TO DO.
Word for word, please restate the lines from the beginning of the data through the line in which "exec (.errorClear p tag n) s = .next (s.answered" appears.

DATA IN THIS EXERCISE.
/-- ERROR-FETCH (R123): EMPTY with the overflow count, or OK with every field of the oldest record; it changes nothing.
ERROR-CLEAR (R124): the record that carries the number goes, the others keeping their order, and the reply carries the
records left; NOT-FOUND with none. Model's choice: log 8. -/
def Obligations.ErrorRecordsAreFetchedAndCleared : Prop :=
  ∀ (s : State) (p : Port) (tag : Byte), s.readyForRequest p tag → s.power.state ≠ .entering →
    (s.errors.records = [] → exec (.errorFetch p tag) s =
      .next (s.answered p (failReply tag 21 12 (BitVec.ofNat 32 s.errors.overflow))).settle) ∧
    (∀ r rest, s.errors.records = r :: rest →
      let source : Nat := match r.source with
        | .portARead => 1 | .portBRead => 2 | .maskedWrite => 3 | .atomic => 4 | .scrub => 5
      exec (.errorFetch p tag) s = .next (s.answered p (okReply tag 21 (BitVec.ofNat 32 r.block)
        (BitVec.ofNat 32 (r.number + 65536 * source + 16777216 * if r.rewritten then 1 else 0))
        (leBytes 4 r.firstSeen.toNat ++ leBytes 2 r.hits ++ leBytes 2 s.errors.overflow ++
          [BitVec.ofNat 8 (rest.length + 1), 0]))).settle) ∧
    (∀ (n : BitVec 32), (∃ r ∈ s.errors.records, r.number = n.toNat) →
      let left : List ErrorRecord := s.errors.records.filter fun r => r.number ≠ n.toNat
      exec (.errorClear p tag n) s = .next (State.settle (State.answered { s with errors := { s.errors with records := left } }
        p (okReply tag 22 n (BitVec.ofNat 32 left.length) [])))) ∧
    (∀ (n : BitVec 32), (∀ r ∈ s.errors.records, r.number ≠ n.toNat) →
      exec (.errorClear p tag n) s = .next (s.answered p (failReply tag 22 11 0)).settle)

/-- FILL-START accepted (R112, R113): the fill takes an age; up to three FILL entries of successive groups are created,
each with the fill's age and the expanded pattern, and the cursor stands past them; NAP ends; the port's vote goes with
a notice; the reply is OK with the range. Every entry already in the table stays as it is, and no other is added.
FILL-START turned away (R111, Table 6-3): BAD-VALUE, BUSY, ACCESS-DENIED, in that order; nothing changes. FILL-ABORT
(R116): with no fill NOT-FOUND, with one that is aborting BUSY; a running fill becomes ABORTING and keeps the port and
tag, the request held and unanswered. Model's choice: log 8. -/
def Obligations.FillsStartAndAbort : Prop :=
  (∀ (s : State) (p : Port) (tag : Byte) (first count : BitVec 32) (pattern : BitVec 64), s.readyForRequest p tag →
    s.power.state ≠ .entering → s.fill = none → first.toNat % 8 = 0 → count.toNat % 8 = 0 → 8 ≤ count.toNat →
    first.toNat + count.toNat ≤ 33554432 → s.heldByMaintenance ≤ 1 → s.tableSound →
    (∀ g, first.toNat / 2048 ≤ g → g ≤ (first.toNat + count.toNat - 1) / 2048 → s.rightsOver p g = .readWrite) →
    let made : Nat := min 3 (count.toNat / 8)
    ∃ t u : State, exec (.fillStart p tag first count pattern) s = .next u.settle ∧
      u = (if (s.port p).vote = true then (t.setVote p false).raiseNotice (otherPort p) (.retainVote false) else t).answered p
        (okReply tag 23 first count []) ∧
      t = { s with
        ageCounter := s.ageCounter + 1
        fill := some ⟨p, first.toNat, count.toNat, pattern, s.ageCounter, first.toNat + 8 * made, made, false, none⟩
        power := if s.power.state = .nap then { s.power with state := .active, exitDue := some (s.now + ns 20) } else s.power
        table := t.table } ∧
      ∃ slot : Nat → Nat,
        (∀ k, (∀ i, i < made → k ≠ slot i) → t.entry k = s.entry k) ∧
        (∀ i, i < made → 96 ≤ slot i ∧ slot i < 100 ∧ s.entry (slot i) = none ∧ (∀ j, j < i → slot j < slot i) ∧
          (∀ k, 96 ≤ k → k < slot i → s.entry k ≠ none ∨ ∃ j, j < i ∧ k = slot j) ∧
          ∃ e : Entry, t.entry (slot i) = some e ∧
            e = ⟨.maintenance, .fill, first.toNat + 8 * i, 8,
              List.replicate 8 (List.replicate 4 (leBytes 8 pattern.toNat)).flatten, s.ageCounter, e.state, e.holds,
              [], [], none, none⟩ ∧
            e.holds = holdsOf s.table none e ∧ e.state = if e.holds.isEmpty then .queued else .held)) ∧
  (∀ (s : State) (p : Port) (tag : Byte), s.readyForRequest p tag → s.power.state ≠ .entering →
    let fail : Nat → Nat → Host.Outcome State Fault Refusal := fun kind why =>
      .next (s.answered p (failReply tag kind why 0)).settle
    (∀ (first count : BitVec 32) (pattern : BitVec 64),
      let bad : Prop := first.toNat % 8 ≠ 0 ∨ count.toNat % 8 ≠ 0 ∨ count.toNat < 8 ∨ 33554432 < first.toNat + count.toNat
      (bad → exec (.fillStart p tag first count pattern) s = fail 23 10) ∧
      (¬ bad → s.fill ≠ none → exec (.fillStart p tag first count pattern) s = fail 23 8) ∧
      (¬ bad → s.fill = none → (∃ g, first.toNat / 2048 ≤ g ∧ g ≤ (first.toNat + count.toNat - 1) / 2048 ∧
        s.rightsOver p g ≠ .readWrite) → exec (.fillStart p tag first count pattern) s = fail 23 6)) ∧
    (s.fill = none → exec (.fillAbort p tag) s = fail 24 11) ∧
    (∀ f, s.fill = some f → f.aborting = true → exec (.fillAbort p tag) s = fail 24 8) ∧
    (∀ f, s.fill = some f → f.aborting = false → exec (.fillAbort p tag) s = .next (State.settle (State.setLink
      { s with fill := some { f with aborting := true, abortReply := some (p, tag) } } p { s.link p with
        expected := (s.link p).expected + 1
        awaitingReplay := false
        replayRequestDue := none
        retry := 0
        ackValid := true
        unacked := (s.link p).unacked + 1
        ackDue := if (s.link p).unacked = 0 then some ((s.link p).ackDue.getD (s.now + us 1)) else (s.link p).ackDue
        mgmtOut := (s.link p).mgmtOut - 1 }))))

WORKED SOLUTION.
/-- ERROR-FETCH (R123): EMPTY with the overflow count, or OK with every field of the oldest record; it changes nothing.
ERROR-CLEAR (R124): the record that carries the number goes, the others keeping their order, and the reply carries the
records left; NOT-FOUND with none. Model's choice: log 8. -/
def Obligations.ErrorRecordsAreFetchedAndCleared : Prop :=
  ∀ (s : State) (p : Port) (tag : Byte), s.readyForRequest p tag → s.power.state ≠ .entering →
    (s.errors.records = [] → exec (.errorFetch p tag) s =
      .next (s.answered p (failReply tag 21 12 (BitVec.ofNat 32 s.errors.overflow))).settle) ∧
    (∀ r rest, s.errors.records = r :: rest →
      let source : Nat := match r.source with
        | .portARead => 1 | .portBRead => 2 | .maskedWrite => 3 | .atomic => 4 | .scrub => 5
      exec (.errorFetch p tag) s = .next (s.answered p (okReply tag 21 (BitVec.ofNat 32 r.block)
        (BitVec.ofNat 32 (r.number + 65536 * source + 16777216 * if r.rewritten then 1 else 0))
        (leBytes 4 r.firstSeen.toNat ++ leBytes 2 r.hits ++ leBytes 2 s.errors.overflow ++
          [BitVec.ofNat 8 (rest.length + 1), 0]))).settle) ∧
    (∀ (n : BitVec 32), (∃ r ∈ s.errors.records, r.number = n.toNat) →
      let left : List ErrorRecord := s.errors.records.filter fun r => r.number ≠ n.toNat
      exec (.errorClear p tag n) s = .next (State.settle (State.answered { s with errors := { s.errors with records := left } }
        p (okReply tag 22 n (BitVec.ofNat 32 left.length) [])))) ∧
    (∀ (n : BitVec 32), (∀ r ∈ s.errors.records, r.number ≠ n.toNat) →
      exec (.errorClear p tag n) s = .next (s.answered p (failReply tag 22 11 0)).settle)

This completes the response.